THE RECORDS:
/-- R116. -/
def Obligations.SignedAndUnsignedPairsAgree : Prop :=
  (∀ (rd rs rt : RegIdx) (s : State), exec (.addu rd rs rt) s = exec (.add rd rs rt) s ∧
    exec (.subu rd rs rt) s = exec (.sub rd rs rt) s) ∧
  (∀ (rt rs : RegIdx) (imm : BitVec 16) (s : State), exec (.addiu rt rs imm) s = exec (.addi rt rs imm) s) ∧
  ∀ (i : Instr) (s : State), (∃ a b c, i = .add a b c ∨ i = .addu a b c ∨ i = .sub a b c ∨ i = .subu a b c) ∨
      (∃ a b imm, i = .addi a b imm ∨ i = .addiu a b imm) →
    ∃ t r, exec i s = .next t ∧ SameHiLo s t ∧ i.gprWrites = [r] ∧ (∀ q, q ≠ r → t.readGpr q = s.readGpr q) ∧
      ∀ hi lo pc, ∃ t', exec i { s with hi := hi, lo := lo, pc := pc } = .next t' ∧
        (∀ q, t'.readGpr q = t.readGpr q) ∧ t'.pc = t.pc ∧ t'.npc = t.npc

/-- R137: no accumulator write is ever in flight. -/
def Obligations.HiLoResultsAreSeenByTheNextInstruction : Prop :=
  ∀ (s : State) (rs rt rd : RegIdx),
    (∃ t u, exec (.mthi rs) s = .next t ∧ exec (.mfhi rd) t = .next u ∧ u.readGpr rd = s.readGpr rs) ∧
    (∃ t u, exec (.mtlo rs) s = .next t ∧ exec (.mflo rd) t = .next u ∧ u.readGpr rd = s.readGpr rs) ∧
    (∃ t u, exec (.mult rs rt) s = .next t ∧ exec (.mflo rd) t = .next u ∧
      u.readGpr rd = s.readGpr rs * s.readGpr rt) ∧
    (∃ t u, exec (.mult rs rt) s = .next t ∧ exec (.mfhi rd) t = .next u ∧
      u.readGpr rd = if (s.readGpr rs * s.readGpr rt).getLsbD 31 then 0xFFFFFFFF#32 else 0x00000000#32) ∧
    (∀ i t, i = .div rs rt ∨ i = .divu rs rt → exec i s = .next t →
      ∃ u u', exec (.mfhi rd) t = .next u ∧ u.readGpr rd = t.hi ∧ exec (.mflo rd) t = .next u' ∧
        u'.readGpr rd = t.lo)

/-- R42 and R43. -/
def Obligations.FetchIndexOfNpc : Prop :=
  (∀ (v : Word) (i : Int), fetchIndex v = i ↔ 4 * (i + 1) ≤ (v.toNat : Int) ∧ (v.toNat : Int) ≤ 4 * (i + 1) + 3) ∧
  (∀ s : State, ({ s with npc := s.npc &&& 0xFFFFFFFC#32 } : State).fetch = s.fetch) ∧
  (∀ s : State, s.npc.toNat ≤ 3 → fetchIndex s.npc = -1 ∧ s.enabled = false) ∧
  fetchIndex 0x00000004#32 = 0 ∧
  ∀ (s : State) (r : Fault), step s = .fault r → ∃ w i, s.fetch = .ok w ∧ decode w = .instr i ∧ exec i s = .fault r

/-- R41: under the bound on N the unstated signedness cannot matter (D11). -/
def Obligations.SignedAndUnsignedFetchIndexAgree : Prop :=
  ∀ (v : Word) (n : Nat), n ≤ 2 ^ 29 - 1 →
    ((0 ≤ v.toInt.tdiv 4 - 1 ∧ v.toInt.tdiv 4 - 1 < n) ↔ (0 ≤ fetchIndex v ∧ fetchIndex v < n)) ∧
    (0 ≤ fetchIndex v → fetchIndex v < n → v.toInt.tdiv 4 - 1 = fetchIndex v)

/-- The table of R155. For a taken branch to a negative index the spec's row names the index before the bounds check; `nPC` then wraps, so the statement says what the check answers (log entry 6). -/
def Obligations.NextWordExecuted : Prop :=
  ∀ (s : State) (p : Program) (f : Nat), s.prog = some p → p.length ≤ 2 ^ 29 - 1 → s.index = f → f < p.length →
    (∀ i t, i.isControl = false → exec i s = .next t → t.index = f + 1) ∧
    s.defaultAdvance.index = f + 1 ∧
    (∀ rs rt imm i t, (i = .beq rs rt imm ∧ s.readGpr rs ≠ s.readGpr rt) ∨
        (i = .bne rs rt imm ∧ s.readGpr rs = s.readGpr rt) → exec i s = .next t → t.index = f + 1) ∧
    (∀ rs rt imm i t, (i = .beq rs rt imm ∧ s.readGpr rs = s.readGpr rt) ∨
        (i = .bne rs rt imm ∧ s.readGpr rs ≠ s.readGpr rt) → exec i s = .next t →
      (0 ≤ (f : Int) + 1 + imm.toInt → t.index = f + 1 + imm.toInt) ∧
      ((f : Int) + 1 + imm.toInt < 0 → inBounds p.length t.npc = false)) ∧
    (∀ address i t, i = .j address ∨ i = .jal address → exec i s = .next t →
      t.index = if s.pc.toNat / 2 ^ 28 = 15 ∧ address = 0x3FFFFFF#26 then -1
        else (s.pc.toNat / 2 ^ 28 * 2 ^ 26 + address.toNat : Int)) ∧
    (∀ rs t, exec (.jr rs) s = .next t →
      t.index = if (s.readGpr rs).toNat ≤ 0xFFFFFFFB then ((s.readGpr rs).toNat / 4 : Int) else -1)

/-- R156: no delay-slot word executes. -/
def Obligations.NoDelaySlotWordExecutes : Prop :=
  ∀ (s t : State) (p : Program) (f g : Nat) (w w' : Word), s.prog = some p → p.length ≤ 2 ^ 29 - 1 →
    s.stop = none → s.index = f → p[f]? = some w → p[g]? = some w' → step s = .next t →
    (∃ rs rt imm, ((decode w = .instr (.beq rs rt imm) ∧ s.readGpr rs = s.readGpr rt) ∨
        (decode w = .instr (.bne rs rt imm) ∧ s.readGpr rs ≠ s.readGpr rt)) ∧ (g : Int) = f + 1 + imm.toInt) ∨
    (∃ address, (decode w = .instr (.j address) ∨ decode w = .instr (.jal address)) ∧
      g = s.pc.toNat / 2 ^ 28 * 2 ^ 26 + address.toNat) ∨
    (∃ rs, decode w = .instr (.jr rs) ∧ g = (s.readGpr rs).toNat / 4) →
    t.fetch = .ok w' ∧ t.pc = s.npc

/-- R157 and R212: the link depends on how the `jal` was reached. -/
def Obligations.JrAfterJalResumesByOldPc : Prop :=
  ∀ (s : State) (address : BitVec 26), s.pc.toNat ≤ 4 * (2 ^ 29 - 1) + 3 →
    ∃ t, exec (.jal address) s = .next t ∧ t.readGpr 31 = s.pc + 4#32 ∧
      ∀ u : State, u.readGpr 31 = t.readGpr 31 → ∃ v, exec (.jr 31) u = .next v ∧
        v.index = fetchIndex s.pc + 2 ∧ (s.npc = s.pc + 4#32 → v.index = s.index + 1) ∧
        (s.pc = 4#32 → v.index = 2)

/-- R155: `PC_old < 2^28` for every such Program. -/
def Obligations.ShortProgramsHaveRegionZero : Prop :=
  ∀ (s : State) (p : Program), s.Inv → s.prog = some p → p.length ≤ 2 ^ 26 - 1 →
    s.pc.toNat < 2 ^ 28 ∧ ∀ (address : BitVec 26) (i : Instr), i = .j address ∨ i = .jal address →
      ∃ t, exec i s = .next t ∧ t.index = address.toNat

/-- The table of R33. -/
def Obligations.ResetStateIsAsTabulated : Prop :=
  (RegistersReset State.reset ∧ State.reset.prog = none) ∧
  (∀ s : State, RegistersReset (s.call .reset).2 ∧ (s.call .reset).2.prog = s.prog) ∧
  ∀ (s : State) (seq : Program), seq.length ≤ 2 ^ 29 - 1 →
    RegistersReset (s.call (.loadProgram seq)).2 ∧ (s.call (.loadProgram seq)).2.prog = some seq

/-- R203. -/
def Obligations.LoadProgramBindsOrRejects : Prop :=
  ∀ (s : State) (seq : Program),
    (seq.length ≤ 2 ^ 29 - 1 → (s.call (.loadProgram seq)).1 = .returned ∧
      (s.call (.loadProgram seq)).2.prog = some seq ∧ RegistersReset (s.call (.loadProgram seq)).2 ∧
      (s.call (.loadProgram seq)).2.Loaded) ∧
    (2 ^ 29 - 1 < seq.length → s.call (.loadProgram seq) = (.rejected, s))

/-- R204 and R205. -/
def Obligations.AccessorsReadAndWriteByIndex : Prop :=
  ∀ (s : State) (index : Int) (v : Word),
    (∀ r : RegIdx, (r.val : Int) = index →
      (∃ t, s.call (.setGPR index v) = (.returned, t) ∧ GprBecomes r v s t ∧ SameHiLo s t ∧ t.pc = s.pc ∧
        t.npc = s.npc ∧ SameEngine s t) ∧
      s.call (.gprValue index) = (.value (s.readGpr r).toInt, s)) ∧
    (index < 0 ∨ 31 < index →
      s.call (.setGPR index v) = (.rejected, s) ∧ s.call (.gprValue index) = (.rejected, s)) ∧
    s.call .hi = (.value s.hi.toInt, s) ∧ s.call .lo = (.value s.lo.toInt, s)

/-- R99, the default `n = 1` included. -/
def Obligations.StepThenRunEndsWhereRunEnds : Prop :=
  (∀ s : State, s.call .stepProgram = (.returned, if s.enabled then s.engineStep else s)) ∧
  (∀ (s : State) (n : Nat), s.call (.stepProgram n) = (.returned, s.stepProgram n)) ∧
  (∀ (s : State), s.stepProgram 0 = s) ∧
  (∀ (s : State) (n : Nat), s.stepProgram (n + 1) = if s.enabled then s.engineStep.stepProgram n else s) ∧
  (∀ (s t : State) (k fuel : Nat), (s.stepProgram k).runProgram fuel = some t →
    s.runProgram (k + fuel) = some t) ∧
  ∀ (s t : State) (k fuel : Nat), s.runProgram fuel = some t → (s.stepProgram k).runProgram fuel = some t

/-- R207, over every host call that keeps the binding; a `runProgram` that has not returned is taken as log entry 5 says. -/
def Obligations.ResetReproducesAFreshRun : Prop :=
  ∀ (p : Program) (fresh : State) (cs : List HostCall) (fuel : Nat), State.loadProgram? p = some fresh →
    (∀ c ∈ cs, ∀ q, c ≠ .loadProgram q) →
    (State.calls cs fresh).hostReset.runProgram fuel = fresh.runProgram fuel

/-- R98 and R102. -/
def Obligations.RunEndsExactlyWhereNoStepIsEnabled : Prop :=
  (∀ (s t : State) (fuel : Nat), s.runProgram fuel = some t →
    t.enabled = false ∧ ∃ n, n ≤ fuel ∧ t = s.stepProgram n) ∧
  (∀ (s : State) (n : Nat), (s.stepProgram n).enabled = false → s.runProgram n = some (s.stepProgram n)) ∧
  (∀ (s : State), s.enabled = false → s.runProgram 0 = some s) ∧
  ∀ (s t : State) (fuel : Nat), s.Loaded → s.runProgram fuel = some t →
    (t.stop = none ↔ t.Halted) ∧
    (t.stop ≠ none ↔ (∃ r, t.stop = some (.fault r)) ∨ ∃ k, t.stop = some (.refuse k))

/-- R100 and R206: the host's only way to move the fetch index is reset or loadProgram. -/
def Obligations.HaltedStaysHaltedUntilResetOrLoad : Prop :=
  ∀ (s : State) (c : HostCall), s.Halted → c ≠ .reset → (∀ seq, c = .loadProgram seq → 2 ^ 29 - 1 < seq.length) →
    s.enabled = false ∧ (s.call c).2.Halted ∧ (s.call c).2.pc = s.pc ∧ (s.call c).2.npc = s.npc

/-- R214: `runProgram` need not return. -/
def Obligations.SelfBranchRunsForever : Prop :=
  ∀ s : State, s.fetch = .ok 0x1000FFFF#32 → ∀ fuel, s.runProgram fuel = none

/-- The invariant holds at reset (R33). -/
def Obligations.ConstructedBlockMeetsTheInvariant : Prop :=
  State.reset.Inv

/-- The invariant is kept by every completed step. -/
def Obligations.StepKeepsTheInvariant : Prop :=
  ∀ s t : State, s.Inv → step s = .next t → t.Inv

/-- The invariant is kept by every host call (a `runProgram` that has not returned is taken as log entry 5 says), so it holds in every state a host can bring about. -/
def Obligations.HostCallsKeepTheInvariant : Prop :=
  (∀ (s : State) (c : HostCall), s.Inv → (s.call c).2.Inv) ∧
  ∀ cs : List HostCall, (State.calls cs State.reset).Inv
end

WHAT THE TASK ASKS: Could you set down, exactly as written, the lines above between the one holding "i s = .fault r" and the one holding "s.defaultAdvance.index = f + 1 ∧", inclusive, and nothing more?

TASK ANSWER:
  ∀ (s : State) (r : Fault), step s = .fault r → ∃ w i, s.fetch = .ok w ∧ decode w = .instr i ∧ exec i s = .fault r

/-- R41: under the bound on N the unstated signedness cannot matter (D11). -/
def Obligations.SignedAndUnsignedFetchIndexAgree : Prop :=
  ∀ (v : Word) (n : Nat), n ≤ 2 ^ 29 - 1 →
    ((0 ≤ v.toInt.tdiv 4 - 1 ∧ v.toInt.tdiv 4 - 1 < n) ↔ (0 ≤ fetchIndex v ∧ fetchIndex v < n)) ∧
    (0 ≤ fetchIndex v → fetchIndex v < n → v.toInt.tdiv 4 - 1 = fetchIndex v)

/-- The table of R155. For a taken branch to a negative index the spec's row names the index before the bounds check; `nPC` then wraps, so the statement says what the check answers (log entry 6). -/
def Obligations.NextWordExecuted : Prop :=
  ∀ (s : State) (p : Program) (f : Nat), s.prog = some p → p.length ≤ 2 ^ 29 - 1 → s.index = f → f < p.length →
    (∀ i t, i.isControl = false → exec i s = .next t → t.index = f + 1) ∧
    s.defaultAdvance.index = f + 1 ∧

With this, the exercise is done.